ECLI:NL:RVS:2017:2767
Raad van State
- Voorlopige voorziening
- Rechtspraak.nl
Voorlopige voorziening in asielzaak met betrekking tot verblijfsvergunning
Op 11 oktober 2017 heeft de voorzieningenrechter van de Afdeling bestuursrechtspraak van de Raad van State uitspraak gedaan in een zaak waarin een vreemdeling, mede namens haar minderjarige kinderen, een verzoek om voorlopige voorziening heeft ingediend. Dit verzoek volgde op een eerdere uitspraak van de rechtbank Den Haag, die op 13 september 2017 het beroep van de vreemdeling tegen de afwijzing van haar aanvraag voor een verblijfsvergunning asiel door de staatssecretaris van Veiligheid en Justitie ongegrond had verklaard. De staatssecretaris had op 27 januari 2017 besloten om de aanvraag van de vreemdeling af te wijzen.
De vreemdeling verzocht de voorzieningenrechter om te voorkomen dat de verstrekkingen, die zijn voorzien bij of krachtens de Wet Centraal Orgaan opvang asielzoekers, zouden worden beëindigd gedurende de behandeling van haar hoger beroep. De voorzieningenrechter overwoog dat niet op voorhand aannemelijk was dat de uitspraak van de rechtbank in hoger beroep in stand zou blijven. Daarnaast was er sprake van een spoedeisend belang, wat de toewijzing van het verzoek rechtvaardigde.

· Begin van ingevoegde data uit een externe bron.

/-- An instruction of the majors below 0x3C performed, as the dispatch performs it. -/
def issueLow (i : Instr) (s : State) : Host.Outcome State Fault Refusal :=
  match i with
  | .add d a b => execAdd d a b s
  | .sub d a b => execSub d a b s
  | .and d a b => execAnd d a b s
  | .or d a b => execOr d a b s
  | .xor d a b => execXor d a b s
  | .sll d a b => execSll d a b s
  | .srl d a b => execSrl d a b s
  | .sra d a b => execSra d a b s
  | .slt d a b => execSlt d a b s
  | .sltu d a b => execSltu d a b s
  | .mul d a b => execMul d a b s
  | .mulh d a b => execMulh d a b s
  | .mulhu d a b => execMulhu d a b s
  | .div d a b => execDiv d a b s
  | .divu d a b => execDivu d a b s
  | .rem d a b => execRem d a b s
  | .remu d a b => execRemu d a b s
  | .min d a b => execMin d a b s
  | .max d a b => execMax d a b s
  | .minu d a b => execMinu d a b s
  | .maxu d a b => execMaxu d a b s
  | .clz d a => execClz d a s
  | .ctz d a => execCtz d a s
  | .popc d a => execPopc d a s
  | .zextb d a => execZextb d a s
  | .zexth d a => execZexth d a s
  | .zextw d a => execZextw d a s
  | .sextb d a => execSextb d a s
  | .sexth d a => execSexth d a s
  | .sextw d a => execSextw d a s
  | .addi d a imm => execAddi d a imm s
  | .andi d a imm => execAndi d a imm s
  | .ori d a imm => execOri d a imm s
  | .xori d a imm => execXori d a imm s
  | .slti d a imm => execSlti d a imm s
  | .sltiu d a imm => execSltiu d a imm s
  | .slli d a sh => execSlli d a sh s
  | .srli d a sh => execSrli d a sh s
  | .srai d a sh => execSrai d a sh s
  | .lhi d imm => execLhi d imm s
  | .lpc d imm => execLpc d imm s
  | .fadd d a b rm => execFadd d a b rm s
  | .fsub d a b rm => execFsub d a b rm s
  | .fmul d a b rm => execFmul d a b rm s
  | .fdiv d a b rm => execFdiv d a b rm s
  | .fsqrt d a rm => execFsqrt d a rm s
  | .fmin d a b => execFmin d a b s
  | .fmax d a b => execFmax d a b s
  | .feq d a b => execFeq d a b s
  | .flt d a b => execFlt d a b s
  | .fle d a b => execFle d a b s
  | .fcvtSL d a rm => execFcvtSL d a rm s
  | .fcvtLS d a rm => execFcvtLS d a rm s
  | .fclass d a => execFclass d a s
  | .fmadd d a b cc rm => execFmadd d a b cc rm s
  | .fmsub d a b cc rm => execFmsub d a b cc rm s
  | .fnmadd d a b cc rm => execFnmadd d a b cc rm s
  | .fnmsub d a b cc rm => execFnmsub d a b cc rm s
  | .beq a b off => execBeq a b off s
  | .bne a b off => execBne a b off s
  | .blt a b off => execBlt a b off s
  | .bge a b off => execBge a b off s
  | .bltu a b off => execBltu a b off s
  | .bgeu a b off => execBgeu a b off s
  | .jal d imm => execJal d imm s
  | .jalr d a imm => execJalr d a imm s
  | .ldB d a st imm => execLdB d a st imm s
  | .ldH d a st imm => execLdH d a st imm s
  | .ldW d a st imm => execLdW d a st imm s
  | .ldD d a st imm => execLdD d a st imm s
  | .stB d a st imm => execStB d a st imm s
  | .stH d a st imm => execStH d a st imm s
  | .stW d a st imm => execStW d a st imm s
  | .stD d a st imm => execStD d a st imm s
  | .spldB d a st imm => execSpldB d a st imm s
  | .spldH d a st imm => execSpldH d a st imm s
  | .spldW d a st imm => execSpldW d a st imm s
  | .spldD d a st imm => execSpldD d a st imm s
  | .spstB d a st imm => execSpstB d a st imm s
  | .spstH d a st imm => execSpstH d a st imm s
  | .spstW d a st imm => execSpstW d a st imm s
  | .spstD d a st imm => execSpstD d a st imm s
  | .csrr d csr => execCsrr d csr s
  | .csrw d a csr => execCsrw d a csr s
  | .csrs d a csr => execCsrs d a csr s
  | .csrc d a csr => execCsrc d a csr s
  | .svc => execSvc s
  | .tret => execTret s
  | .brk code => execBrk code s
  | .wfi => execWfi s
  | .gend => execGend s
  | .lend => execLend s
  | .hevict a b => execHevict a b s
  | .hrestore a b => execHrestore a b s
  | .lbuf d imm => execLbuf d imm s
  | .vlset d a gc sew => execVlset d a gc sew s
  | .mzero t => execMzero t s
  | .mld t a => execMld t a s
  | .mldT8 t a => execMldT8 t a s
  | .mldT16 t a => execMldT16 t a s
  | .mst t a => execMst t a s
  | .mcvt t xf => execMcvt t xf s
  | .mrowr t a b => execMrowr t a b s
  | .mroww t a b => execMroww t a b s
  | .hqDot a xf tag => execHqDot a xf tag s
  | .hqSum a xf tag => execHqSum a xf tag s
  | .hqCnt a xf tag => execHqCnt a xf tag s
  | .hqMax a xf tag => execHqMax a xf tag s
  | .hqTop a xf tag => execHqTop a xf tag s
  | .hqSes a xf tag => execHqSes a xf tag s
  | .hbcast a tag => execHbcast a tag s
  | .hmove a b xf tag => execHmove a b xf tag s
  | .cblkIn a b xf tag ch => execCblkIn a b xf tag ch s
  | .cblkOut a b xf tag ch => execCblkOut a b xf tag ch s
  | .cblkSs a b xf tag ch => execCblkSs a b xf tag ch s
  | .cblkVv a b xf tag ch => execCblkVv a b xf tag ch s
  | .cnestIn a b xf tag ch => execCnestIn a b xf tag ch s
  | .cnestOut a b xf tag ch => execCnestOut a b xf tag ch s
  | .cnestSs a b xf tag ch => execCnestSs a b xf tag ch s
  | .cnestVv a b xf tag ch => execCnestVv a b xf tag ch s
  | .cnestInT8 a b xf tag ch => execCnestInT8 a b xf tag ch s
  | .cnestInT16 a b xf tag ch => execCnestInT16 a b xf tag ch s
  | .cgathIn a b xf tag ch => execCgathIn a b xf tag ch s
  | .cgathOut a b xf tag ch => execCgathOut a b xf tag ch s
  | .cgetV a b tag ch => execCgetV a b tag ch s
  | .cgetVs a b tag ch => execCgetVs a b tag ch s
  | .cwaitAny a => execCwaitAny a s
  | .cwaitAll a => execCwaitAll a s
  | .cfirst a b => execCfirst a b s
  | .cdrain ch => execCdrain ch s
  | .cfence mask => execCfence mask s
  | _ => vectorWord i s

/-- A row of the majors 0x3C to 0x3E, which is performed where the word is the one that its fields encode (check 4). -/
def highRow (w row : Nat) (run : State → Host.Outcome State Fault Refusal) (s : State) : Host.Outcome State Fault Refusal :=
  if row = w then run s else s.finish (s.work.undecoded (BitVec.ofNat 32 w) .reserved)

/-- The word of major 0x3C performed. -/
def issueAtomic (w : Nat) (s : State) : Host.Outcome State Fault Refusal :=
  match w % 32 with
  | 0 =>
    if rd w = 0 then highRow w (wordOf 0x78000000 [at15 (ra w), at10 (rb w), put (field 2 5 w) 5]) (execAaddWNoret (ra w) (rb w) (field 2 5 w)) s
    else highRow w (wordOf 0x78000000 [at20 (rd w), at15 (ra w), at10 (rb w)]) (execAaddW (rd w) (ra w) (rb w)) s
  | 1 =>
    if rd w = 0 then highRow w (wordOf 0x78000001 [at15 (ra w), at10 (rb w), put (field 2 5 w) 5]) (execAaddDNoret (ra w) (rb w) (field 2 5 w)) s
    else highRow w (wordOf 0x78000001 [at20 (rd w), at15 (ra w), at10 (rb w)]) (execAaddD (rd w) (ra w) (rb w)) s
  | 2 =>
    if rd w = 0 then highRow w (wordOf 0x78000002 [at15 (ra w), at10 (rb w), put (field 2 5 w) 5]) (execAandWNoret (ra w) (rb w) (field 2 5 w)) s
    else highRow w (wordOf 0x78000002 [at20 (rd w), at15 (ra w), at10 (rb w)]) (execAandW (rd w) (ra w) (rb w)) s
  | 3 =>
    if rd w = 0 then highRow w (wordOf 0x78000003 [at15 (ra w), at10 (rb w), put (field 2 5 w) 5]) (execAandDNoret (ra w) (rb w) (field 2 5 w)) s
    else highRow w (wordOf 0x78000003 [at20 (rd w), at15 (ra w), at10 (rb w)]) (execAandD (rd w) (ra w) (rb w)) s
  | 4 =>
    if rd w = 0 then highRow w (wordOf 0x78000004 [at15 (ra w), at10 (rb w), put (field 2 5 w) 5]) (execAorWNoret (ra w) (rb w) (field 2 5 w)) s
    else highRow w (wordOf 0x78000004 [at20 (rd w), at15 (ra w), at10 (rb w)]) (execAorW (rd w) (ra w) (rb w)) s
  | 5 =>
    if rd w = 0 then highRow w (wordOf 0x78000005 [at15 (ra w), at10 (rb w), put (field 2 5 w) 5]) (execAorDNoret (ra w) (rb w) (field 2 5 w)) s
    else highRow w (wordOf 0x78000005 [at20 (rd w), at15 (ra w), at10 (rb w)]) (execAorD (rd w) (ra w) (rb w)) s
  | 6 =>
    if rd w = 0 then highRow w (wordOf 0x78000006 [at15 (ra w), at10 (rb w), put (field 2 5 w) 5]) (execAxorWNoret (ra w) (rb w) (field 2 5 w)) s
    else highRow w (wordOf 0x78000006 [at20 (rd w), at15 (ra w), at10 (rb w)]) (execAxorW (rd w) (ra w) (rb w)) s
  | 7 =>
    if rd w = 0 then highRow w (wordOf 0x78000007 [at15 (ra w), at10 (rb w), put (field 2 5 w) 5]) (execAxorDNoret (ra w) (rb w) (field 2 5 w)) s
    else highRow w (wordOf 0x78000007 [at20 (rd w), at15 (ra w), at10 (rb w)]) (execAxorD (rd w) (ra w) (rb w)) s
  | 8 =>
    if rd w = 0 then highRow w (wordOf 0x78000008 [at15 (ra w), at10 (rb w), put (field 2 5 w) 5]) (execAminWNoret (ra w) (rb w) (field 2 5 w)) s
    else highRow w (wordOf 0x78000008 [at20 (rd w), at15 (ra w), at10 (rb w)]) (execAminW (rd w) (ra w) (rb w)) s
  | 9 =>
    if rd w = 0 then highRow w (wordOf 0x78000009 [at15 (ra w), at10 (rb w), put (field 2 5 w) 5]) (execAminDNoret (ra w) (rb w) (field 2 5 w)) s
    else highRow w (wordOf 0x78000009 [at20 (rd w), at15 (ra w), at10 (rb w)]) (execAminD (rd w) (ra w) (rb w)) s
  | 10 =>
    if rd w = 0 then highRow w (wordOf 0x7800000A [at15 (ra w), at10 (rb w), put (field 2 5 w) 5]) (execAmaxWNoret (ra w) (rb w) (field 2 5 w)) s
    else highRow w (wordOf 0x7800000A [at20 (rd w), at15 (ra w), at10 (rb w)]) (execAmaxW (rd w) (ra w) (rb w)) s
  | 11 =>
    if rd w = 0 then highRow w (wordOf 0x7800000B [at15 (ra w), at10 (rb w), put (field 2 5 w) 5]) (execAmaxDNoret (ra w) (rb w) (field 2 5 w)) s
    else highRow w (wordOf 0x7800000B [at20 (rd w), at15 (ra w), at10 (rb w)]) (execAmaxD (rd w) (ra w) (rb w)) s
  | 12 =>
    if rd w = 0 then highRow w (wordOf 0x7800000C [at15 (ra w), at10 (rb w), put (field 2 5 w) 5]) (execAminuWNoret (ra w) (rb w) (field 2 5 w)) s
    else highRow w (wordOf 0x7800000C [at20 (rd w), at15 (ra w), at10 (rb w)]) (execAminuW (rd w) (ra w) (rb w)) s
  | 13 =>
    if rd w = 0 then highRow w (wordOf 0x7800000D [at15 (ra w), at10 (rb w), put (field 2 5 w) 5]) (execAminuDNoret (ra w) (rb w) (field 2 5 w)) s
    else highRow w (wordOf 0x7800000D [at20 (rd w), at15 (ra w), at10 (rb w)]) (execAminuD (rd w) (ra w) (rb w)) s
  | 14 =>
    if rd w = 0 then highRow w (wordOf 0x7800000E [at15 (ra w), at10 (rb w), put (field 2 5 w) 5]) (execAmaxuWNoret (ra w) (rb w) (field 2 5 w)) s
    else highRow w (wordOf 0x7800000E [at20 (rd w), at15 (ra w), at10 (rb w)]) (execAmaxuW (rd w) (ra w) (rb w)) s
  | 15 =>
    if rd w = 0 then highRow w (wordOf 0x7800000F [at15 (ra w), at10 (rb w), put (field 2 5 w) 5]) (execAmaxuDNoret (ra w) (rb w) (field 2 5 w)) s
    else highRow w (wordOf 0x7800000F [at20 (rd w), at15 (ra w), at10 (rb w)]) (execAmaxuD (rd w) (ra w) (rb w)) s
  | 16 =>
    if rd w = 0 then highRow w (wordOf 0x78000010 [at15 (ra w), at10 (rb w), put (field 2 5 w) 5]) (execAswpWNoret (ra w) (rb w) (field 2 5 w)) s
    else highRow w (wordOf 0x78000010 [at20 (rd w), at15 (ra w), at10 (rb w)]) (execAswpW (rd w) (ra w) (rb w)) s
  | 17 =>
    if rd w = 0 then highRow w (wordOf 0x78000011 [at15 (ra w), at10 (rb w), put (field 2 5 w) 5]) (execAswpDNoret (ra w) (rb w) (field 2 5 w)) s
    else highRow w (wordOf 0x78000011 [at20 (rd w), at15 (ra w), at10 (rb w)]) (execAswpD (rd w) (ra w) (rb w)) s
  | 18 => highRow w (wordOf 0x78000012 [at20 (rd w), at15 (ra w), at10 (rb w), at5 (rf w)]) (execAcasW (rd w) (ra w) (rb w) (rf w)) s
  | 19 => highRow w (wordOf 0x78000013 [at20 (rd w), at15 (ra w), at10 (rb w), at5 (rf w)]) (execAcasD (rd w) (ra w) (rb w) (rf w)) s
  | 20 =>
    if rd w = 0 then highRow w (wordOf 0x78000014 [at15 (ra w), at10 (rb w), put (field 2 5 w) 5]) (execAfaddWNoret (ra w) (rb w) (field 2 5 w)) s
    else highRow w (wordOf 0x78000014 [at20 (rd w), at15 (ra w), at10 (rb w)]) (execAfaddW (rd w) (ra w) (rb w)) s
  | 21 => highRow w (wordOf 0x78000015 [at20 (rd w), at15 (ra w), at10 (rb w)]) (execAincbW (rd w) (ra w) (rb w)) s
  | 22 => highRow w (wordOf 0x78000016 [at20 (rd w), at15 (ra w), at10 (rb w)]) (execAincbD (rd w) (ra w) (rb w)) s
  | _ => s.finish (s.work.undecoded (BitVec.ofNat 32 w) .undefined)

De voorzieningenrechter besloot dat de verstrekkingen niet beëindigd mochten worden totdat er een beslissing op het hoger beroep was genomen. Tevens werd de minister van Veiligheid en Justitie veroordeeld tot vergoeding van de proceskosten van de vreemdeling, die op € 495,00 werden vastgesteld, geheel toe te rekenen aan beroepsmatige rechtsbijstand verleend door een derde. De uitspraak werd gedaan door mr. G. van der Wiel, in aanwezigheid van griffier mr. A.M.L. Hanrath, en werd openbaar uitgesproken op 11 oktober 2017.